• Exercise instructions:
Search the entries below. Return every line that has "setBitAt" in it.

Segment Start: Supplied data

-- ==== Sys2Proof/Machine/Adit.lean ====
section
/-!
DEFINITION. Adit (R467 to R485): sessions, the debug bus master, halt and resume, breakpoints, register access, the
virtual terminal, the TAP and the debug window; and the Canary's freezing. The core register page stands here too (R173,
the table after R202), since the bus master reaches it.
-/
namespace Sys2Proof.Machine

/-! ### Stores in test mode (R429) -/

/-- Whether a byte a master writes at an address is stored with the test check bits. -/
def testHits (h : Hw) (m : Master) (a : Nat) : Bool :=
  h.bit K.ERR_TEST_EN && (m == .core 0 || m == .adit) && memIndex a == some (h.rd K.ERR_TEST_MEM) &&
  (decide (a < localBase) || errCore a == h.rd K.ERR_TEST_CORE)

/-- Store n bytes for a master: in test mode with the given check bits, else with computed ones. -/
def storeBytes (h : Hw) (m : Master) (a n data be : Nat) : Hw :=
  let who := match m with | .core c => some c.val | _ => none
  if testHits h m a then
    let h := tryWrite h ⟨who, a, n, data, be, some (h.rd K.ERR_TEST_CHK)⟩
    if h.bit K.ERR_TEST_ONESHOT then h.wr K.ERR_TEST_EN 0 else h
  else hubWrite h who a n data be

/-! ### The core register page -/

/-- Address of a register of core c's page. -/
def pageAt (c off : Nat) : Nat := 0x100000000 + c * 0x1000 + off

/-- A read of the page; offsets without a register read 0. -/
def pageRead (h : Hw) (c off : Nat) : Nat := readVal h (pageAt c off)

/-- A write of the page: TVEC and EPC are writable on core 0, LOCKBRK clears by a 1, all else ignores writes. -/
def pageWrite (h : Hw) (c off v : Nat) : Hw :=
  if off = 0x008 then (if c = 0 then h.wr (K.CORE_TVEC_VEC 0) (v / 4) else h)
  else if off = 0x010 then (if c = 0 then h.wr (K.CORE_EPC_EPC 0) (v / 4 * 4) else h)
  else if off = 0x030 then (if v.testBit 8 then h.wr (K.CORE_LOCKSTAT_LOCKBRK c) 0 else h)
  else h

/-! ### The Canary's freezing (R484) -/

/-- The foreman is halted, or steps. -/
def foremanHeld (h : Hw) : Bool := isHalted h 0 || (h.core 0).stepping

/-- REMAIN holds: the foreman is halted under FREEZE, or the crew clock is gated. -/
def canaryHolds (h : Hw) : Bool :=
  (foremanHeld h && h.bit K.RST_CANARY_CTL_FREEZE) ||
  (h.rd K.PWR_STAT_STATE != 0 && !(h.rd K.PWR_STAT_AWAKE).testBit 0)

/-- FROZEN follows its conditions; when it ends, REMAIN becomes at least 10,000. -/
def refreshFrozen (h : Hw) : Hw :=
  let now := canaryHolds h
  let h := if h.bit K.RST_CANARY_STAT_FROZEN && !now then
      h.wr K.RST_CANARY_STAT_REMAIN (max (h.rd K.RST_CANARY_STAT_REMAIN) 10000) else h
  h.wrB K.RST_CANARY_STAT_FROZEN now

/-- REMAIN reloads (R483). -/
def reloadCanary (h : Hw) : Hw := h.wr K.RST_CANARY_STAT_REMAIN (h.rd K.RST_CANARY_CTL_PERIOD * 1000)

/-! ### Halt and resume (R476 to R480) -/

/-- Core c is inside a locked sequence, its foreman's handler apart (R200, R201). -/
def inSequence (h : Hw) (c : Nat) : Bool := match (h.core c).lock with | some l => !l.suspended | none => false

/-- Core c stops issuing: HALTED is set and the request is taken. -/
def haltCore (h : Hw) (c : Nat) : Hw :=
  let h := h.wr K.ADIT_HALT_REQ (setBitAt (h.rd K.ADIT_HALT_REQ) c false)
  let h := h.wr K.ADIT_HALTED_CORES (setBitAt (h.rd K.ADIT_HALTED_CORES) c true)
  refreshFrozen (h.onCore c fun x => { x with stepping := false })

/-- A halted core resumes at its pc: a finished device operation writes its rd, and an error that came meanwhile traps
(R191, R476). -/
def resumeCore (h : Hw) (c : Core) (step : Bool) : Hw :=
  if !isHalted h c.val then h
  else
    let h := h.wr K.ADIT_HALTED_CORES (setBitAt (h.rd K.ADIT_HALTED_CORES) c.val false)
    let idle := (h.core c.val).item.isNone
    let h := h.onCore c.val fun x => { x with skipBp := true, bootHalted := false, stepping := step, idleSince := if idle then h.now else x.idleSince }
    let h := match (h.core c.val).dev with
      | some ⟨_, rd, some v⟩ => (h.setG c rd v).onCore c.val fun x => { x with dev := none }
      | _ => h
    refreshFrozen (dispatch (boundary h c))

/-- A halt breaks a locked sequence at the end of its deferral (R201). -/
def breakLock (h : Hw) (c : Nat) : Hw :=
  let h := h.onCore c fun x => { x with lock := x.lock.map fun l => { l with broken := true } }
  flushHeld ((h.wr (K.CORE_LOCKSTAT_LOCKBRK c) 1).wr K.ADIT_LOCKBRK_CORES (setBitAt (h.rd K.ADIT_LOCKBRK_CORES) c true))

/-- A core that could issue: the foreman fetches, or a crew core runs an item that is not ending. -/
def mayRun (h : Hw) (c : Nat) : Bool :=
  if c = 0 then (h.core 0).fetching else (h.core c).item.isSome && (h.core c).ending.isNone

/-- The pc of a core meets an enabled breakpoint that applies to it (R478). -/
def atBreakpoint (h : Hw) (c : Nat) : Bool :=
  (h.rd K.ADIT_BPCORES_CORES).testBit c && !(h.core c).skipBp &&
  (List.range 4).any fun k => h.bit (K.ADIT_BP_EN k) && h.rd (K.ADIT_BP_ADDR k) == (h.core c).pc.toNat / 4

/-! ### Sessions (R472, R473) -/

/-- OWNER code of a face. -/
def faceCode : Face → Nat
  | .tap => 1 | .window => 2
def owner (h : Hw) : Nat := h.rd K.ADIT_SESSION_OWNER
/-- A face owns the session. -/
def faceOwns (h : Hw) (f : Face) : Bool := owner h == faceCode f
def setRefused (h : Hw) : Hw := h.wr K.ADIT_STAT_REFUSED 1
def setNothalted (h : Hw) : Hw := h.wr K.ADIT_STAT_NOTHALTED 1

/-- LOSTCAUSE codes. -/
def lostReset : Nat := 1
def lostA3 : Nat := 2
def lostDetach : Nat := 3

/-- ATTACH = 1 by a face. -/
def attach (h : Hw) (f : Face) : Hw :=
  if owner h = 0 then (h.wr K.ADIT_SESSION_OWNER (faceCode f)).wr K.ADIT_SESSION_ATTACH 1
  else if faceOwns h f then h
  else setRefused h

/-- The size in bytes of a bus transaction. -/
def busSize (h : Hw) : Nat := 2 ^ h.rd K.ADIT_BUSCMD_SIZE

Segment End: Supplied data

• Answer space:
  let h := h.wr K.ADIT_HALT_REQ (setBitAt (h.rd K.ADIT_HALT_REQ) c false)
  let h := h.wr K.ADIT_HALTED_CORES (setBitAt (h.rd K.ADIT_HALTED_CORES) c true)
    let h := h.wr K.ADIT_HALTED_CORES (setBitAt (h.rd K.ADIT_HALTED_CORES) c.val false)
  flushHeld ((h.wr (K.CORE_LOCKSTAT_LOCKBRK c) 1).wr K.ADIT_LOCKBRK_CORES (setBitAt (h.rd K.ADIT_LOCKBRK_CORES) c true))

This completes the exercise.